### Records shown:
-- ==== Sys2Proof/Machine/Crypto.lean ====
section
/-! DEFINITION. SHA-512 and Ed25519 as the boot ROM and the firmware use them (R420, R424, R425). -/

namespace Sys2Proof.Machine

/-! ### SHA-512 -/

/-- Round constants of SHA-512, eight to a row: fractional parts of the cube roots of the first eighty primes. -/
def shaK0 : List Dword := [0x428A2F98D728AE22, 0x7137449123EF65CD, 0xB5C0FBCFEC4D3B2F, 0xE9B5DBA58189DBBC, 0x3956C25BF348B538, 0x59F111F1B605D019, 0x923F82A4AF194F9B, 0xAB1C5ED5DA6D8118]
def shaK1 : List Dword := [0xD807AA98A3030242, 0x12835B0145706FBE, 0x243185BE4EE4B28C, 0x550C7DC3D5FFB4E2, 0x72BE5D74F27B896F, 0x80DEB1FE3B1696B1, 0x9BDC06A725C71235, 0xC19BF174CF692694]
def shaK2 : List Dword := [0xE49B69C19EF14AD2, 0xEFBE4786384F25E3, 0xFC19DC68B8CD5B5, 0x240CA1CC77AC9C65, 0x2DE92C6F592B0275, 0x4A7484AA6EA6E483, 0x5CB0A9DCBD41FBD4, 0x76F988DA831153B5]
def shaK3 : List Dword := [0x983E5152EE66DFAB, 0xA831C66D2DB43210, 0xB00327C898FB213F, 0xBF597FC7BEEF0EE4, 0xC6E00BF33DA88FC2, 0xD5A79147930AA725, 0x6CA6351E003826F, 0x142929670A0E6E70]
def shaK4 : List Dword := [0x27B70A8546D22FFC, 0x2E1B21385C26C926, 0x4D2C6DFC5AC42AED, 0x53380D139D95B3DF, 0x650A73548BAF63DE, 0x766A0ABB3C77B2A8, 0x81C2C92E47EDAEE6, 0x92722C851482353B]
def shaK5 : List Dword := [0xA2BFE8A14CF10364, 0xA81A664BBC423001, 0xC24B8B70D0F89791, 0xC76C51A30654BE30, 0xD192E819D6EF5218, 0xD69906245565A910, 0xF40E35855771202A, 0x106AA07032BBD1B8]
def shaK6 : List Dword := [0x19A4C116B8D2D0C8, 0x1E376C085141AB53, 0x2748774CDF8EEB99, 0x34B0BCB5E19B48A8, 0x391C0CB3C5C95A63, 0x4ED8AA4AE3418ACB, 0x5B9CCA4F7763E373, 0x682E6FF3D6B2B8A3]
def shaK7 : List Dword := [0x748F82EE5DEFB2FC, 0x78A5636F43172F60, 0x84C87814A1F0AB72, 0x8CC702081A6439EC, 0x90BEFFFA23631E28, 0xA4506CEBDE82BDE9, 0xBEF9A3F7B2C67915, 0xC67178F2E372532B]
def shaK8 : List Dword := [0xCA273ECEEA26619C, 0xD186B8C721C0C207, 0xEADA7DD6CDE0EB1E, 0xF57D4F7FEE6ED178, 0x6F067AA72176FBA, 0xA637DC5A2C898A6, 0x113F9804BEF90DAE, 0x1B710B35131C471B]
def shaK9 : List Dword := [0x28DB77F523047D84, 0x32CAAB7B40C72493, 0x3C9EBE0A15C9BEBC, 0x431D67C49C100D4C, 0x4CC5D4BECB3E42B6, 0x597F299CFC657E2A, 0x5FCB6FAB3AD6FAEC, 0x6C44198C4A475817]

def shaK : List Dword := shaK0 ++ shaK1 ++ shaK2 ++ shaK3 ++ shaK4 ++ shaK5 ++ shaK6 ++ shaK7 ++ shaK8 ++ shaK9

/-- The initial hash: fractional parts of the square roots of the first eight primes. -/
def shaInit : List Dword := [0x6A09E667F3BCC908, 0xBB67AE8584CAA73B, 0x3C6EF372FE94F82B, 0xA54FF53A5F1D36F1, 0x510E527FADE682D1, 0x9B05688C2B3E6C1F, 0x1F83D9ABFB41BD6B, 0x5BE0CD19137E2179]

/-- The eight working words. -/
structure ShaState where
  a : Dword
  b : Dword
  c : Dword
  d : Dword
  e : Dword
  f : Dword
  g : Dword
  h : Dword
  deriving DecidableEq, Repr

def ShaState.words (x : ShaState) : List Dword := [x.a, x.b, x.c, x.d, x.e, x.f, x.g, x.h]
def ShaState.of (l : List Dword) : ShaState :=
  ⟨l.getD 0 0, l.getD 1 0, l.getD 2 0, l.getD 3 0, l.getD 4 0, l.getD 5 0, l.getD 6 0, l.getD 7 0⟩

/-- One round, with its constant and its schedule word. -/
def ShaState.round (x : ShaState) (k w : Dword) : ShaState :=
  let s1 := x.e.rotateRight 14 ^^^ x.e.rotateRight 18 ^^^ x.e.rotateRight 41
  let ch := (x.e &&& x.f) ^^^ (~~~x.e &&& x.g)
  let t1 := x.h + s1 + ch + k + w
  let s0 := x.a.rotateRight 28 ^^^ x.a.rotateRight 34 ^^^ x.a.rotateRight 39
  let maj := (x.a &&& x.b) ^^^ (x.a &&& x.c) ^^^ (x.b &&& x.c)
  ⟨t1 + (s0 + maj), x.a, x.b, x.c, x.d + t1, x.e, x.f, x.g⟩

/-- The next schedule word, from the last sixteen, oldest first. -/
def shaNext (l : List Dword) : Dword :=
  let x := l.getD 1 0
  let y := l.getD 14 0
  (y.rotateRight 19 ^^^ y.rotateRight 61 ^^^ (y >>> 6)) + l.getD 9 0 + (x.rotateRight 1 ^^^ x.rotateRight 8 ^^^ (x >>> 7)) + l.getD 0 0

/-- The rounds of one block: the constants left, and the last sixteen schedule words. -/
def shaRounds : List Dword → List Dword → ShaState → ShaState
  | [], _, x => x
  | k :: ks, w, x => shaRounds ks (w.drop 1 ++ [shaNext w]) (x.round k (w.headD 0))

/-- A big-endian 64-bit word of a block. -/
def shaWord (b : List Byte) (i : Nat) : Dword := BitVec.ofNat 64 (fromBytes ((b.drop (8 * i)).take 8).reverse)

/-- The hash after a block. -/
def shaBlock (h : List Dword) (b : List Byte) : List Dword :=
  ((shaRounds shaK ((List.range 16).map (shaWord b)) (ShaState.of h)).words.zip h).map (fun x => x.1 + x.2)

/-- The hash after `n` blocks. -/
def shaBlocks : Nat → List Byte → List Dword → List Dword
  | 0, _, h => h
  | n + 1, m, h => shaBlocks n (m.drop 128) (shaBlock h (m.take 128))

/-- SHA-512 of a message: 64 bytes. -/
def sha512 (m : List Byte) : List Byte :=
  let zeros := (128 - (m.length + 17) % 128) % 128
  let p := m ++ [0x80#8] ++ List.replicate zeros 0#8 ++ (toBytes 16 (8 * m.length)).reverse
  (shaBlocks (p.length / 128) p shaInit).flatMap (fun w => (toBytes 8 w.toNat).reverse)

/-! ### Ed25519 (RFC 8032) -/

/-- The field prime. -/
def edP : Nat := 2 ^ 255 - 19

/-- The order of the base point. -/
def edL : Nat := 2 ^ 252 + 27742317777372353535851937790883648493

/-- The bits of an exponent, highest first. -/
def bitsDown (n x : Nat) : List Bool := ((List.range n).map (fun i => x / 2 ^ i % 2 == 1)).reverse

/-- A power in the field. -/
def edPow (x e : Nat) : Nat := (bitsDown 256 e).foldl (fun a b => let q := a * a % edP; if b then q * x % edP else q) 1

def edInv (x : Nat) : Nat := edPow x (edP - 2)
def edSub (x y : Nat) : Nat := (x + edP - y % edP) % edP

/-- The curve constant. -/
def edD : Nat := edSub 0 (121665 * edInv 121666 % edP)

/-- A point in extended coordinates. -/
structure EdPoint where
  x : Nat
  y : Nat
  z : Nat
  t : Nat
  deriving DecidableEq, Repr

def EdPoint.zero : EdPoint := ⟨0, 1, 1, 0⟩

def EdPoint.add (p q : EdPoint) : EdPoint :=
  let a := edSub p.y p.x * edSub q.y q.x % edP
  let b := (p.y + p.x) * (q.y + q.x) % edP
  let c := 2 * p.t * q.t % edP * edD % edP
  let d := 2 * p.z * q.z % edP
  let e := edSub b a
  let f := edSub d c
  let g := (d + c) % edP
  let h := (b + a) % edP
  ⟨e * f % edP, g * h % edP, f * g % edP, e * h % edP⟩

def EdPoint.mul (p : EdPoint) (n : Nat) : EdPoint := (bitsDown 512 n).foldl (fun a b => let q := a.add a; if b then q.add p else q) EdPoint.zero

def EdPoint.same (p q : EdPoint) : Bool := p.x * q.z % edP == q.x * p.z % edP && p.y * q.z % edP == q.y * p.z % edP

/-- The `x` of a `y` with a sign bit, where the curve has one. -/
def edRecover (y sign : Nat) : Option Nat :=
  if edP ≤ y then none
  else
    let x2 := edSub (y * y) 1 * edInv ((edD * (y * y % edP) + 1) % edP) % edP
    if x2 = 0 then (if sign = 1 then none else some 0)
    else
      let r := edPow x2 ((edP + 3) / 8)
      let r := if r * r % edP = x2 then r else r * edPow 2 ((edP - 1) / 4) % edP
      if r * r % edP ≠ x2 then none else some (if r % 2 = sign then r else edP - r)

/-- A point from its 32 bytes. -/
def edDecode (bs : List Byte) : Option EdPoint :=
  let n := fromBytes bs
  let y := n % 2 ^ 255
  (edRecover y (n / 2 ^ 255)).map (fun x => ⟨x, y, 1, x * y % edP⟩)

/-- The 32 bytes of a point. -/
def EdPoint.encode (p : EdPoint) : List Byte :=
  let zi := edInv p.z
  toBytes 32 (p.y * zi % edP + p.x * zi % edP % 2 * 2 ^ 255)

/-- The base point. -/
def edBase : EdPoint :=
  let y := 4 * edInv 5 % edP
  let x := (edRecover y 0).getD 0
  ⟨x, y, 1, x * y % edP⟩

/-- The secret scalar and the nonce half of a seed. -/
def edSecret (seed : List Byte) : Nat × List Byte :=
  let h := sha512 seed
  let a := fromBytes (h.take 32)
  (a % 2 ^ 254 / 8 * 8 + 2 ^ 254, h.drop 32)

/-- The public key of a seed. -/
def edPublic (seed : List Byte) : List Byte := (edBase.mul (edSecret seed).1).encode

/-- The signature of a message, pure form. -/
def edSign (seed m : List Byte) : List Byte :=
  let s := edSecret seed
  let pub := edPublic seed
  let r := fromBytes (sha512 (s.2 ++ m)) % edL
  let rp := (edBase.mul r).encode
  let k := fromBytes (sha512 (rp ++ pub ++ m)) % edL
  rp ++ toBytes 32 ((r + k * s.1) % edL)

/-- Whether a signature of a message holds under a public key. -/
def edVerify (pub m sig : List Byte) : Bool :=
  match edDecode pub, edDecode (sig.take 32) with
  | some a, some r =>
    let s := fromBytes (sig.drop 32)
    let k := fromBytes (sha512 (sig.take 32 ++ pub ++ m)) % edL
    sig.length == 64 && pub.length == 32 && decide (s < edL) && (edBase.mul s).same (r.add (a.mul k))
  | _, _ => false

end Sys2Proof.Machine
end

### Your goal:
Of the entries above, repeat exactly the lines between the line with "let y := n % 2 ^ 255" and the line with "let a := fromBytes (h.take 32)", inclusive, and no others.

### Solution to the exercise:
  let y := n % 2 ^ 255
  (edRecover y (n / 2 ^ 255)).map (fun x => ⟨x, y, 1, x * y % edP⟩)

/-- The 32 bytes of a point. -/
def EdPoint.encode (p : EdPoint) : List Byte :=
  let zi := edInv p.z
  toBytes 32 (p.y * zi % edP + p.x * zi % edP % 2 * 2 ^ 255)

/-- The base point. -/
def edBase : EdPoint :=
  let y := 4 * edInv 5 % edP
  let x := (edRecover y 0).getD 0
  ⟨x, y, 1, x * y % edP⟩

/-- The secret scalar and the nonce half of a seed. -/
def edSecret (seed : List Byte) : Nat × List Byte :=
  let h := sha512 seed
  let a := fromBytes (h.take 32)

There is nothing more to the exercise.